**Aim of the task:**
Search the entries below for the string "Laws" and copy the lines that hold it.

++++ Records for this task ++++

-- ==== Sys2Proof/Laws/Memory.lean ====
section
/-!
SUPPORT. Laws/Memory.lean: reading after writing, and that every memory operation keeps the canonical form.
-/

namespace Sys2Proof.Machine

/-! ## Bytes -/

/-- A byte written reads back. -/
@[simp] theorem cellGet_cellPut_same (cs : List Host.Cell) (k : Nat) (x : Byte) (h : cellsWf cs = true) :
    cellGet (cellPut cs k x) k = x := by
  induction cs with
  | nil => unfold cellPut; split <;> simp_all [cellGet]
  | cons c rest ih =>
    obtain ⟨a, b⟩ := c
    have hrest : cellsWf rest = true := by
      cases rest with
      | nil => rfl
      | cons d r => simp only [cellsWf, Bool.and_eq_true] at h; exact h.2
    have above : ∀ (r : List Host.Cell) (n : Nat), cellsWf ((n, b) :: r) = true → ∀ m, m ≤ n → cellGet r m = unlisted := by
      intro r
      induction r with
      | nil => intros; rfl
      | cons d r ihr =>
        obtain ⟨e, y⟩ := d
        intro n hn m hm
        simp only [cellsWf, Bool.and_eq_true, decide_eq_true_eq] at hn
        have hne : e ≠ m := by omega
        have : cellsWf ((e, b) :: r) = true := by
          cases r with
          | nil => simp only [cellsWf]; exact hn.1.2
          | cons q r' =>
            obtain ⟨q1, q2⟩ := q
            simp only [cellsWf, Bool.and_eq_true, decide_eq_true_eq] at hn ⊢
            exact ⟨⟨hn.2.1.1, hn.1.2⟩, hn.2.2⟩
        simp only [cellGet, hne, if_false]
        exact ihr e this m (by omega)
    unfold cellPut
    split
    · rename_i hlt
      have : a ≠ k := by omega
      simp [cellGet, this, ih hrest]
    · split
      · rename_i hle heq
        subst heq
        split
        · rename_i hx; rw [hx]; exact above rest a h a (Nat.le_refl a)
        · simp [cellGet]
      · rename_i hle hne
        split
        · rename_i hx
          rw [hx]
          simp only [cellGet, hne, if_false]
          exact above rest a h k (by omega)
        · simp [cellGet]

/-- The other bytes read as before. -/
@[simp] theorem cellGet_cellPut_ne (cs : List Host.Cell) (k j : Nat) (x : Byte) (h : j ≠ k) :
    cellGet (cellPut cs k x) j = cellGet cs j := by
  induction cs with
  | nil => unfold cellPut; split <;> simp [cellGet, Ne.symm h]
  | cons c rest ih =>
    obtain ⟨a, b⟩ := c
    unfold cellPut
    split
    · simp [cellGet, ih]
    · split
      · rename_i heq; subst heq
        split <;> simp [cellGet, Ne.symm h]
      · split <;> simp [cellGet, Ne.symm h]

/-- Keys strictly above a bound. -/
theorem cellsWf_cons {a : Nat} {b : Byte} {cs : List Host.Cell} :
    cellsWf ((a, b) :: cs) = true ↔ b ≠ unlisted ∧ cellsWf cs = true ∧ (∀ c, cs.head? = some c → a < c.1) := by
  cases cs with
  | nil => simp [cellsWf]
  | cons d r =>
    obtain ⟨e, y⟩ := d
    simp only [cellsWf, Bool.and_eq_true, decide_eq_true_eq, bne_iff_ne, List.head?_cons, Option.some.injEq]
    constructor
    · rintro ⟨⟨h1, h2⟩, h3⟩
      exact ⟨h2, h3, fun c hc => hc ▸ h1⟩
    · rintro ⟨h1, h2, h3⟩
      exact ⟨⟨h3 _ rfl, h1⟩, h2⟩

theorem cellPut_head {cs : List Host.Cell} {k : Nat} {x : Byte} {n : Nat} (hk : n < k)
    (h : ∀ c, cs.head? = some c → n < c.1) (hw : cellsWf cs = true) : ∀ c, (cellPut cs k x).head? = some c → n < c.1 := by
  cases cs with
  | nil =>
    unfold cellPut
    split
    · intro c hc; cases hc
    · intro c hc; cases hc; exact hk
  | cons d r =>
    obtain ⟨a, b⟩ := d
    have ha : n < a := h _ rfl
    unfold cellPut
    split
    · intro c hc; cases hc; exact ha
    · split
      · split
        · intro c hc
          have := (cellsWf_cons.1 hw).2.2 c hc
          omega
        · intro c hc; cases hc; exact hk
      · split
        · intro c hc; cases hc; exact ha
        · intro c hc; cases hc; exact hk

/-- Writing a byte keeps the canonical form. -/
theorem cellPut_wf {cs : List Host.Cell} (k : Nat) (x : Byte) (h : cellsWf cs = true) : cellsWf (cellPut cs k x) = true := by
  induction cs with
  | nil => unfold cellPut; split <;> simp_all [cellsWf]
  | cons d r ih =>
    obtain ⟨a, b⟩ := d
    obtain ⟨h1, h2, h3⟩ := cellsWf_cons.1 h
    unfold cellPut
    split
    · rename_i hlt
      exact cellsWf_cons.2 ⟨h1, ih h2, cellPut_head hlt h3 h2⟩
    · split
      · rename_i heq
        split
        · exact h2
        · rename_i hx
          exact cellsWf_cons.2 ⟨hx, h2, fun c hc => heq ▸ h3 c hc⟩
      · split
        · exact h
        · rename_i hx
          refine cellsWf_cons.2 ⟨hx, h, fun c hc => ?_⟩
          cases hc
          show k < a
          omega

theorem cellsPut_wf {cs : List Host.Cell} (k : Nat) (bs : List Byte) (h : cellsWf cs = true) :
    cellsWf (cellsPut cs k bs) = true := by
  induction bs generalizing cs k with
  | nil => exact h
  | cons b rest ih => exact ih (k + 1) (cellPut_wf k b h)

/-- Bytes outside a written range read as before. -/
theorem cellGet_cellsPut_outside (cs : List Host.Cell) (k j : Nat) (bs : List Byte) (h : j < k ∨ k + bs.length ≤ j) :
    cellGet (cellsPut cs k bs) j = cellGet cs j := by
  induction bs generalizing cs k with
  | nil => rfl
  | cons b rest ih =>
    have hl : (b :: rest).length = rest.length + 1 := rfl
    show cellGet (cellsPut (cellPut cs k b) (k + 1) rest) j = _
    rw [ih _ _ (by omega), cellGet_cellPut_ne _ _ _ _ (by omega)]

/-- The bytes of a written range read back. -/
theorem cellGet_cellsPut_inside (cs : List Host.Cell) (k j : Nat) (bs : List Byte) (hw : cellsWf cs = true)
    (h : j < bs.length) : cellGet (cellsPut cs k bs) (k + j) = bs.getD j 0#8 := by
  induction bs generalizing cs k j with
  | nil => simp at h
  | cons b rest ih =>
    show cellGet (cellsPut (cellPut cs k b) (k + 1) rest) (k + j) = _
    cases j with
    | zero =>
      rw [cellGet_cellsPut_outside _ _ _ _ (by omega)]
      simpa using cellGet_cellPut_same cs k b hw
    | succ i =>
      have : k + (i + 1) = (k + 1) + i := by omega
      rw [this, ih _ _ _ (cellPut_wf k b hw) (by simpa using h)]
      simp

/-! ## Rising lists -/

theorem setWf_cons {a : Nat} {xs : List Nat} : setWf (a :: xs) = true ↔ setWf xs = true ∧ ∀ b, xs.head? = some b → a < b := by
  cases xs with
  | nil => simp [setWf]
  | cons b r => simp [setWf, and_comm]

theorem setAdd_head {xs : List Nat} {k n : Nat} (hk : n < k) (h : ∀ b, xs.head? = some b → n < b) :
    ∀ b, (setAdd xs k).head? = some b → n < b := by
  cases xs with
  | nil => intro b hb; cases hb; exact hk
  | cons a r =>
    have ha := h a rfl
    unfold setAdd
    split
    · intro b hb; cases hb; exact ha
    · split
      · intro b hb; cases hb; exact ha
      · intro b hb; cases hb; exact hk

theorem setAdd_wf {xs : List Nat} (k : Nat) (h : setWf xs = true) : setWf (setAdd xs k) = true := by
  induction xs with
  | nil => rfl
  | cons a r ih =>
    obtain ⟨h1, h2⟩ := setWf_cons.1 h
    unfold setAdd
    split
    · rename_i hlt
      exact setWf_cons.2 ⟨ih h1, setAdd_head hlt h2⟩
    · split
      · exact h
      · refine setWf_cons.2 ⟨h, fun b hb => ?_⟩
        cases hb
        omega

theorem setWf_above {a : Nat} {xs : List Nat} (h : setWf (a :: xs) = true) : ∀ b ∈ xs, a < b := by
  induction xs generalizing a with
  | nil => intro b hb; cases hb
  | cons c r ih =>
    obtain ⟨h1, h2⟩ := setWf_cons.1 h
    have hc := h2 c rfl
    intro b hb
    cases hb with
    | head => exact hc
    | tail _ hb => exact Nat.lt_trans hc (ih h1 b hb)

theorem setWf_of_above {a : Nat} {xs : List Nat} (h : setWf xs = true) (ha : ∀ b ∈ xs, a < b) : setWf (a :: xs) = true := by
  refine setWf_cons.2 ⟨h, fun b hb => ha b ?_⟩
  cases xs with
  | nil => cases hb
  | cons c r => cases hb; exact List.mem_cons_self ..

theorem setFilter_wf (p : Nat → Bool) {xs : List Nat} (h : setWf xs = true) : setWf (xs.filter p) = true := by
  induction xs with
  | nil => rfl
  | cons a r ih =>
    obtain ⟨h1, _⟩ := setWf_cons.1 h
    rw [List.filter_cons]
    split
    · exact setWf_of_above (ih h1) (fun b hb => setWf_above h b (List.mem_of_mem_filter hb))
    · exact ih h1

theorem setDrop_wf {xs : List Nat} (k : Nat) (h : setWf xs = true) : setWf (setDrop xs k) = true := setFilter_wf _ h

theorem foldl_setDrop_wf (ks : List Nat) {xs : List Nat} (h : setWf xs = true) : setWf (ks.foldl setDrop xs) = true := by
  induction ks generalizing xs with
  | nil => exact h
  | cons k r ih => exact ih (setDrop_wf k h)

theorem mem_setDrop {xs : List Nat} {k g : Nat} : g ∈ setDrop xs k ↔ g ∈ xs ∧ g ≠ k := by
  simp [setDrop, List.mem_filter]

theorem mem_foldl_setDrop {ks xs : List Nat} {g : Nat} : g ∈ ks.foldl setDrop xs ↔ g ∈ xs ∧ g ∉ ks := by
  induction ks generalizing xs with
  | nil => simp
  | cons k r ih => simp only [List.foldl_cons, ih, mem_setDrop, List.mem_cons, not_or]; tauto

theorem mem_setAdd {xs : List Nat} {k g : Nat} : g ∈ setAdd xs k ↔ g = k ∨ g ∈ xs := by
  induction xs with
  | nil => simp [setAdd]
  | cons a r ih =>
    unfold setAdd
    split
    · simp only [List.mem_cons, ih]; tauto
    · split
      · rename_i heq; subst heq; simp
      · simp

/-! ## Memory operations keep the canonical form -/

theorem Memory.wf_iff (m : Memory) :
    m.wf = true ↔ cellsWf m.cells = true ∧ setWf m.tags = true ∧ setWf m.poison = true ∧ setWf m.full = true := by
  simp [Memory.wf, and_assoc]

++++

**Solution to this exercise:**
-- ==== Sys2Proof/Laws/Memory.lean ====
SUPPORT. Laws/Memory.lean: reading after writing, and that every memory operation keeps the canonical form.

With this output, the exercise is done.